* **DIRECTIONS FOR THIS TASK**:
Starting with the line that contains "rcases hbad with" and stopping after the line that contains "hgood (.inr (.inl h))", copy the entries below exactly. Include nothing else.

Saved data entries:
Start of Block

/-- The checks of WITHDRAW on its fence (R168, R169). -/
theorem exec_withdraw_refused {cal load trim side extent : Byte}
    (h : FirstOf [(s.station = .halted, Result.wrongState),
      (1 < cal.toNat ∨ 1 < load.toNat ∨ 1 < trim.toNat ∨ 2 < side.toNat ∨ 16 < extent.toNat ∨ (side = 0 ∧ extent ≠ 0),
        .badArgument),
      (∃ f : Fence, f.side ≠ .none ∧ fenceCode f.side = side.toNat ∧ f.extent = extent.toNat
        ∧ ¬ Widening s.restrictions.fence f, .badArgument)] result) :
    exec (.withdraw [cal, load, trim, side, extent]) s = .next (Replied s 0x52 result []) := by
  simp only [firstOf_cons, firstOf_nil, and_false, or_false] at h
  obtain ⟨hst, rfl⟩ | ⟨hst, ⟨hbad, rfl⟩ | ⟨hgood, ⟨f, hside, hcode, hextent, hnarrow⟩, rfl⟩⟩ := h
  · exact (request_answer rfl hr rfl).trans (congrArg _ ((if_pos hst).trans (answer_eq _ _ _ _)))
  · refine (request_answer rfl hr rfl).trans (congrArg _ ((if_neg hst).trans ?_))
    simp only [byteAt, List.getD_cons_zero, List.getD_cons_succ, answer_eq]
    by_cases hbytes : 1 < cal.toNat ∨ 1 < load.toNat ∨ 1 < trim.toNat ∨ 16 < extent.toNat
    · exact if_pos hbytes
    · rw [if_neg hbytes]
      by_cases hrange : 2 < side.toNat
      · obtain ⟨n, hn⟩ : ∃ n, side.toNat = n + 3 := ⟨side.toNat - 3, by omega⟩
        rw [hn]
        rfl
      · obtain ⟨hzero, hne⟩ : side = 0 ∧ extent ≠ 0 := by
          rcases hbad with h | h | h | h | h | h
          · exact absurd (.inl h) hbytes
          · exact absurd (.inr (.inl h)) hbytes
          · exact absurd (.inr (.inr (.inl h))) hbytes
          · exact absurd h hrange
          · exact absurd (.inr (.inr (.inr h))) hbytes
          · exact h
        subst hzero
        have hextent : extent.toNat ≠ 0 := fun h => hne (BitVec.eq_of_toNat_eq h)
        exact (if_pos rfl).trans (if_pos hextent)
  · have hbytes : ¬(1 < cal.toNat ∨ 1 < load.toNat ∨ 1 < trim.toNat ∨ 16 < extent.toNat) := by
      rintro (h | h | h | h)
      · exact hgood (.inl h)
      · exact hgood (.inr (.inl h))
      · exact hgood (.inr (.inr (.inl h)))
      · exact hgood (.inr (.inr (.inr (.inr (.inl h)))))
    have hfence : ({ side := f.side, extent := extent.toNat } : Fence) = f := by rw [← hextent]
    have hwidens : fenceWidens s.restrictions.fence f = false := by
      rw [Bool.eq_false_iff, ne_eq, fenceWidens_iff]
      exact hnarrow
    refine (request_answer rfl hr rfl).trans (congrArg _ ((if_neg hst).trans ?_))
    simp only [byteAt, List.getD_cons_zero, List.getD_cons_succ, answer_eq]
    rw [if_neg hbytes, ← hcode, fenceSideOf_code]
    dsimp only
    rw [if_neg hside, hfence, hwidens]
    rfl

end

End of Block
Start of Block

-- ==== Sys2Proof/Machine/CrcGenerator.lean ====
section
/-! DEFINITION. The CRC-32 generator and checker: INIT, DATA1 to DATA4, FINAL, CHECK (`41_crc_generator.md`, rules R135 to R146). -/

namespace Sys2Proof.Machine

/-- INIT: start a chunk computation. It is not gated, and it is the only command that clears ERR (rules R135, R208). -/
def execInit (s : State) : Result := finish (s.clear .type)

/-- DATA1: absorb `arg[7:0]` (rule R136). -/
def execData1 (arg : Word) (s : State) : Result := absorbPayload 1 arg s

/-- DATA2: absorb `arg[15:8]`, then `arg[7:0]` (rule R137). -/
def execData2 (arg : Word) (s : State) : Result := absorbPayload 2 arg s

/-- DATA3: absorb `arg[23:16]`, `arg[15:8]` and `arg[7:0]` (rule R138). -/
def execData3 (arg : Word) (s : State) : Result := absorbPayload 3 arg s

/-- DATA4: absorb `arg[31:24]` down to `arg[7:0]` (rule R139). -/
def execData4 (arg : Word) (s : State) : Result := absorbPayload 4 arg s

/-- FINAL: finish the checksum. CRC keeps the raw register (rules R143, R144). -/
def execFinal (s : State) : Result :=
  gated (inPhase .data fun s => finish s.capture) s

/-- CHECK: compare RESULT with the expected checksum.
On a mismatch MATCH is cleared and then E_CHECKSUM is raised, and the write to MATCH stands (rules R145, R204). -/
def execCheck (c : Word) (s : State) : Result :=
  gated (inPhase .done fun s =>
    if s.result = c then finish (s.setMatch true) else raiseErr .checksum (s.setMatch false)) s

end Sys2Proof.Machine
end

End of Block

* **PROBLEM SOLUTION**:
          rcases hbad with h | h | h | h | h | h
          · exact absurd (.inl h) hbytes
          · exact absurd (.inr (.inl h)) hbytes
          · exact absurd (.inr (.inr (.inl h))) hbytes
          · exact absurd h hrange
          · exact absurd (.inr (.inr (.inr h))) hbytes
          · exact h
        subst hzero
        have hextent : extent.toNat ≠ 0 := fun h => hne (BitVec.eq_of_toNat_eq h)
        exact (if_pos rfl).trans (if_pos hextent)
  · have hbytes : ¬(1 < cal.toNat ∨ 1 < load.toNat ∨ 1 < trim.toNat ∨ 16 < extent.toNat) := by
      rintro (h | h | h | h)
      · exact hgood (.inl h)
      · exact hgood (.inr (.inl h))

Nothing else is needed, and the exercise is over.